(Data to use)
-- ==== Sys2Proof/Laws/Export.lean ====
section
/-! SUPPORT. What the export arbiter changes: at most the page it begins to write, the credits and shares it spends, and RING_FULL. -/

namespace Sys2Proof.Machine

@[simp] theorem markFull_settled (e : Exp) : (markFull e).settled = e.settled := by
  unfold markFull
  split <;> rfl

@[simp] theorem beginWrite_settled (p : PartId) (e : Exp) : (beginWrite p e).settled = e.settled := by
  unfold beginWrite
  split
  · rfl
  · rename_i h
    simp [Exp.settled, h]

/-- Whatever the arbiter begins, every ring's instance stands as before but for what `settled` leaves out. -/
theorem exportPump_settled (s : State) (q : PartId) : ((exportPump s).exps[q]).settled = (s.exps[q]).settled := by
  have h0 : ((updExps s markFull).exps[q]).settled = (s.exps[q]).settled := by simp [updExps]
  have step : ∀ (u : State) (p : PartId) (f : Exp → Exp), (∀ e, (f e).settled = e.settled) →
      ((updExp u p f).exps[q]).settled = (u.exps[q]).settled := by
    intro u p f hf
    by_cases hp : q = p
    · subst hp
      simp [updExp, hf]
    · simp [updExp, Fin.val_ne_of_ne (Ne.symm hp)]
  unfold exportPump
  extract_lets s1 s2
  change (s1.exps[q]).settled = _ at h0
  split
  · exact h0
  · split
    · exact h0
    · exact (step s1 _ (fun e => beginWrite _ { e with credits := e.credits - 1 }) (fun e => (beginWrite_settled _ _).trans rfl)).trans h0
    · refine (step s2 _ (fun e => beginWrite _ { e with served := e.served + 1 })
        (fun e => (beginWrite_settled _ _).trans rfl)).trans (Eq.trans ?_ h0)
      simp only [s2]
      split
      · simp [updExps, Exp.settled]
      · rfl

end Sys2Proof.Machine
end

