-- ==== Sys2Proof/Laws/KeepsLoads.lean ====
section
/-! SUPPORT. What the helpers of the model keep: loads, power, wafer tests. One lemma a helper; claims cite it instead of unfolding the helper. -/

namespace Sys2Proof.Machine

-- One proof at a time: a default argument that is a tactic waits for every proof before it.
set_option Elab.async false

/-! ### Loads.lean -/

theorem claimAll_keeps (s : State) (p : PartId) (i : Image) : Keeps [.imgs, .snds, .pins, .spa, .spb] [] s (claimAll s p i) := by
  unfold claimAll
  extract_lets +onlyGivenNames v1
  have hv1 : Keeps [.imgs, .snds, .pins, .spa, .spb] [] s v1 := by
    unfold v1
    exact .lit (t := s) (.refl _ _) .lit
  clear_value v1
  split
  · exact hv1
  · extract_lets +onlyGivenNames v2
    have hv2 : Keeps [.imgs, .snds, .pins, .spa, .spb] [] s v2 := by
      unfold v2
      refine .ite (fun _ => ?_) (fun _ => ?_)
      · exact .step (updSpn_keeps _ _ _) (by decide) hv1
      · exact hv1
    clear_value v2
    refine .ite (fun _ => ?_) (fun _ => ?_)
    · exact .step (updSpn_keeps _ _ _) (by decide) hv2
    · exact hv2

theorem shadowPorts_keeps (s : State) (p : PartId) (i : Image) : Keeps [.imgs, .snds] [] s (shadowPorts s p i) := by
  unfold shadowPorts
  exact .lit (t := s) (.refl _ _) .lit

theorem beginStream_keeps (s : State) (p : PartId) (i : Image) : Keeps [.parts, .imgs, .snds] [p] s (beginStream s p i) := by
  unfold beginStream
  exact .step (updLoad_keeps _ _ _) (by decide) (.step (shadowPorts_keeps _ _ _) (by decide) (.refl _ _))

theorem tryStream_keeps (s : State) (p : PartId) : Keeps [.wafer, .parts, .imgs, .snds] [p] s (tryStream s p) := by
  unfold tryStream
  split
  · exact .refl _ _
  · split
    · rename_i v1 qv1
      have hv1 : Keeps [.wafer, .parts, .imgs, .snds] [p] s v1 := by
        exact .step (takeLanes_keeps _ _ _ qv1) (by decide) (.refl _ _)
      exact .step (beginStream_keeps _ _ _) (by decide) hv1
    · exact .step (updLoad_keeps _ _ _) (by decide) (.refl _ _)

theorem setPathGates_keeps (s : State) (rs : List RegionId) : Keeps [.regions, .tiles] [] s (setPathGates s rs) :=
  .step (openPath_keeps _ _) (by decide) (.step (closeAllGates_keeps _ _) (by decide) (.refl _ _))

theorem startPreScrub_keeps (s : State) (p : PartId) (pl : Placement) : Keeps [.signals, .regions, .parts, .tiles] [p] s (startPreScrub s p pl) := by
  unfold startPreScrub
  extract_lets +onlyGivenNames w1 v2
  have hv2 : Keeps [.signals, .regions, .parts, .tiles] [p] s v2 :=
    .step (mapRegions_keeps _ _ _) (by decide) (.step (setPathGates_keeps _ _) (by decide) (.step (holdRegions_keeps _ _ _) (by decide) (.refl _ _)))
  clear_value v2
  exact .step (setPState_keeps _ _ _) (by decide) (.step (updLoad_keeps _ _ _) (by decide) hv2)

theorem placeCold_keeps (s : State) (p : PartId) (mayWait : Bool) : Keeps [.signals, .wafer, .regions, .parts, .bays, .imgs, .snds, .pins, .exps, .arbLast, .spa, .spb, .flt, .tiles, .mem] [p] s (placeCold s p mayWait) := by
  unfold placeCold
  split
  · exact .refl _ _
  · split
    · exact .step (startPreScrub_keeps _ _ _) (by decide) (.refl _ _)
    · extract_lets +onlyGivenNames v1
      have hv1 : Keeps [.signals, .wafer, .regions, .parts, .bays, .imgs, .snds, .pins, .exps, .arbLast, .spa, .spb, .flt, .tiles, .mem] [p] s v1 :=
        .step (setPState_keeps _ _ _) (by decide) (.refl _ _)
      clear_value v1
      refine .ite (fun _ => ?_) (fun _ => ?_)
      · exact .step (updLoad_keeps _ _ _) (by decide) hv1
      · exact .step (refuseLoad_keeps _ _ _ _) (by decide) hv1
(End Data to use)
Identify each line in the entries with the word "updExps" and copy it.

  have h0 : ((updExps s markFull).exps[q]).settled = (s.exps[q]).settled := by simp [updExps]
      · simp [updExps, Exp.settled]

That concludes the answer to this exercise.